_RECORDS TO PROCESS_
-- ==== Sys2Proof/Machine/Reset.lean ====
section
/-! DEFINITION. The sources of reset and the supplies (chapters 16, 17, 20): the meanings of the rows that assert, widen and
release them, the removal of the module, the faults that end in a reset. -/

namespace Sys2Proof.Machine

/-! ### Supplies (R430, R477, R510, R521) -/

/-- The part of the reset controller that is changed by f. -/
def modRst (f : ResetCtl → ResetCtl) (s : State) : State := { s with rst := f s.rst }

/-- POWER_ON (R430): the ISLAND supply is below its threshold, the main input being gone. (DESIGN CHOICE, log entry 36) -/
def execPowerOn (s : State) : Host.Outcome State Fault Refusal :=
  .next (acceptSource .por { s with pins := { s.pins with mainIn := false }, rst := { s.rst with supplyLow := true } })

/-- POWER_GOOD (R477, R511): the input has reached 36 V behind the switch, and every rail is in regulation; a switch that the cold
plate holds open lets no power through (R520). -/
def execPowerGood (s : State) : Host.Outcome State Fault Refusal :=
  .next (if s.pins.plateHot then s
    else { s with pins := { s.pins with mainIn := true, inputOn := true }, rst := { s.rst with supplyLow := false } })

/-- BACKUP_SUPPLY_LOSS (R226, R445, R510): with the main input absent nothing holds the backup domain; its validity word is lost, and
a parked device clears PARK_VALID and sets SUPPLY_LOST. (DESIGN CHOICE, log entry 36) -/
def execBackupSupplyLoss (s : State) : Host.Outcome State Fault Refusal :=
  .next (if s.pins.mainIn then s
    else noteIf s.mem.parkValid 0xF030000020 1 { s with
      boot := { s.boot with bkpValid := false }
      mem := { s.mem with parkValid := false, supplyLost := s.mem.supplyLost || s.mem.parkValid } })

/-- MAIN_INPUT_RETURN (R521): the BKP domain changes over to the main input and keeps what it holds. -/
def execMainInputReturn (s : State) : Host.Outcome State Fault Refusal :=
  .next { s with pins := { s.pins with mainIn := true } }

/-! ### Pins (R434, R435) -/

/-- MRST_N_ASSERT (R430, R435, R436); without REFCLK nothing is sampled (R434). -/
def execMrstAssert (s : State) : Host.Outcome State Fault Refusal :=
  .next (if s.rst.refclk then acceptSource .mrst (modRst (fun r => { r with mrst := true }) s) else s)

/-- MRST_N_RELEASE (R435). -/
def execMrstRelease (s : State) : Host.Outcome State Fault Refusal :=
  .next (if s.rst.refclk then modRst (fun r => { r with mrst := false }) s else s)

/-- RESET_GLITCH (R435): counted in GLITCHES, and nothing else. -/
def execResetGlitch (s : State) : Host.Outcome State Fault Refusal :=
  .next (if s.rst.refclk then { s with boot := { s.boot with glitches := satInc s.boot.glitches } } else s)

/-- PRSNT_N_ASSERT (R435, R478): the presence part of power-on ends, and so does a removal still within its 1 ms: the pins
return to what the state gives them. -/
def execPrsntAssert (s : State) : Host.Outcome State Fault Refusal :=
  .next (if !s.rst.refclk then s
    else drivePins { s with
      rst := { s.rst with absent := false, removal := false }
      jrnl := { s.jrnl with removal := none } })

/-! ### Removal (R478, R521) -/

/-- The record of a removal stands behind the record that is being written, before every other; in a full queue it is dropped
(R454, R478). `before` is the queue as the removal found it. -/
def removalRecord (before : List JRec) (left jobs : Nat) (s : State) : State :=
  let r := s.jrec 7 [left, jobs]
  let q := s.jrnl.queue
  if 64 ≤ q.length then
    { s with jrnl := { s.jrnl with dropped := satInc s.jrnl.dropped, removal := some (before.headD r) } }
  else
    let n := min 1 before.length
    { s with jrnl := { s.jrnl with queue := q.take n ++ r :: q.drop n, removal := some r } }

/-- The removal actions that the island takes outside MOORED and BOOTING (R478): SAFE_STOP with cause REMOVAL, the command in
progress abandoned (R479), the record. -/
def removalActions (s : State) : State :=
  let left := s.dev.code
  let n := s.jobCount
  let before := s.jrnl.queue
  let s := cutStore s.free (safeStop 9 0 false s)
  removalRecord before left n { s with
    free := s.free + 65536
    host := { s.host with busy := false, reply := none, header := [] } }

/-- PRSNT_N_RELEASE (R478, R521): in a reset episode every pin is high-impedance already, and the actions of the island are not
taken. -/
def prsntRelease (s : State) : State :=
  if !s.rst.refclk || s.rst.removal || s.rst.absent then s
  else
    let s := if s.rst.episode.isNone && s.dev != .moored && s.dev != .booting then removalActions s else s
    drivePins (modRst (fun r => { r with removal := true }) s)

/-- PRSNT_N_RELEASE (R478). -/
def execPrsntRelease (s : State) : Host.Outcome State Fault Refusal := .next (prsntRelease s)

/-- REMOVAL_POWER_ON (R478): 1 ms after the removal, PRSNT_N still released. -/
def execRemovalPowerOn (s : State) : Host.Outcome State Fault Refusal :=
  .next (if s.rst.removal then acceptSource .por (modRst (fun r => { r with removal := false, absent := true }) s) else s)

/-! ### The watchdog (R431) -/

/-- A watchdog cause arises while the device is out of reset and REFCLK is present. -/
def watchdogIf (c : Bool) (cause : BitVec 4) (s : State) : State :=
  if c && s.rst.episode.isNone && s.rst.refclk then watchdog cause s else s

/-- WATCHDOG_TIMEOUT (R431). -/
def execWatchdogTimeout (s : State) : Host.Outcome State Fault Refusal := .next (watchdogIf true 0 s)

/-- BOOT_TIMEOUT (R431, R443): the start does not reach READY, so BOOT_TALLY stays counted up. -/
def execBootTimeout (s : State) : Host.Outcome State Fault Refusal := .next (watchdogIf (s.dev == .booting) 5 s)

/-- RESET_REQUEST_TIMER (R431, R468, R498): 1 ms after the reply to a RESET. -/
def execResetRequestTimer (s : State) : Host.Outcome State Fault Refusal := .next (watchdogIf s.rst.hostReset 3 s)

/-- WATCHDOG_RELEASE (R430): after 32 REFCLK cycles. -/
def execWatchdogRelease (s : State) : Host.Outcome State Fault Refusal :=
  .next (if s.rst.refclk then modRst (fun r => { r with wdt := false }) s else s)

/-! ### Faults of the island and its clocks (R408, R434, R513) -/

/-- The fault, SAFE_STOP, and every output stopped in hardware; where the fault is a failed start its reset has begun. -/
def haltFault (code cause : Nat) (f : ResetCtl → ResetCtl) (s : State) : State :=
  let s := safeStop cause code true (raiseFault code 0 0 none s)
  if s.rst.episode.isSome then s else drivePins (modRst f s)

/-- LOCKSTEP_MISMATCH (R408). -/
def execLockstepMismatch (s : State) : Host.Outcome State Fault Refusal :=
  .next (if s.rst.episode.isSome || s.rst.lockstep then s else haltFault 0x0D 6 (fun r => { r with lockstep := true }) s)

/-- LOCKSTEP_RESET (R431): 10 µs after the mismatch. -/
def execLockstepReset (s : State) : Host.Outcome State Fault Refusal := .next (watchdogIf s.rst.lockstep 1 s)

/-- The CLOCK fault (R408): outputs stop at once, and the watchdog reset comes when REFCLK is present. -/
def clockFault (s : State) : State :=
  if s.rst.episode.isSome || s.rst.clockFault then s
  else
    let s := haltFault 0x0E 7 (fun r => { r with clockFault := true }) s
    watchdogIf s.rst.clockFault 2 s

/-- CLOCK_FAULT (R408): an ACLK or HCLK PLL out of lock. -/
def execClockFault (s : State) : Host.Outcome State Fault Refusal := .next (clockFault s)

/-- REFCLK_LOSS (R434, R513). -/
def execRefclkLoss (s : State) : Host.Outcome State Fault Refusal :=
  .next (clockFault (modRst (fun r => { r with refclk := false }) s))

/-- REFCLK_RETURN (R431, R434): sampling resumes, and a CLOCK fault has its reset. -/
def execRefclkReturn (s : State) : Host.Outcome State Fault Refusal :=
  .next (watchdogIf s.rst.clockFault 2 (modRst (fun r => { r with refclk := true }) s))

/-- PLL_LOCK_TIMEOUT (R437): the release sequence starts again at its cycle 64; reset stays asserted, and every register stays as
it is. -/
def execPllLockTimeout (s : State) : Host.Outcome State Fault Refusal := .next s

end Sys2Proof.Machine
end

_INSTRUCTIONS TO FOLLOW_
Give again, word for word, every line of the listing above from the one with "def execBackupSupplyLoss (s" to the one with "if 64 ≤ q.length then", both inclusive, and nothing beyond them.

_SOLUTION_
def execBackupSupplyLoss (s : State) : Host.Outcome State Fault Refusal :=
  .next (if s.pins.mainIn then s
    else noteIf s.mem.parkValid 0xF030000020 1 { s with
      boot := { s.boot with bkpValid := false }
      mem := { s.mem with parkValid := false, supplyLost := s.mem.supplyLost || s.mem.parkValid } })

/-- MAIN_INPUT_RETURN (R521): the BKP domain changes over to the main input and keeps what it holds. -/
def execMainInputReturn (s : State) : Host.Outcome State Fault Refusal :=
  .next { s with pins := { s.pins with mainIn := true } }

/-! ### Pins (R434, R435) -/

/-- MRST_N_ASSERT (R430, R435, R436); without REFCLK nothing is sampled (R434). -/
def execMrstAssert (s : State) : Host.Outcome State Fault Refusal :=
  .next (if s.rst.refclk then acceptSource .mrst (modRst (fun r => { r with mrst := true }) s) else s)

/-- MRST_N_RELEASE (R435). -/
def execMrstRelease (s : State) : Host.Outcome State Fault Refusal :=
  .next (if s.rst.refclk then modRst (fun r => { r with mrst := false }) s else s)

/-- RESET_GLITCH (R435): counted in GLITCHES, and nothing else. -/
def execResetGlitch (s : State) : Host.Outcome State Fault Refusal :=
  .next (if s.rst.refclk then { s with boot := { s.boot with glitches := satInc s.boot.glitches } } else s)

/-- PRSNT_N_ASSERT (R435, R478): the presence part of power-on ends, and so does a removal still within its 1 ms: the pins
return to what the state gives them. -/
def execPrsntAssert (s : State) : Host.Outcome State Fault Refusal :=
  .next (if !s.rst.refclk then s
    else drivePins { s with
      rst := { s.rst with absent := false, removal := false }
      jrnl := { s.jrnl with removal := none } })

/-! ### Removal (R478, R521) -/

/-- The record of a removal stands behind the record that is being written, before every other; in a full queue it is dropped
(R454, R478). `before` is the queue as the removal found it. -/
def removalRecord (before : List JRec) (left jobs : Nat) (s : State) : State :=
  let r := s.jrec 7 [left, jobs]
  let q := s.jrnl.queue
  if 64 ≤ q.length then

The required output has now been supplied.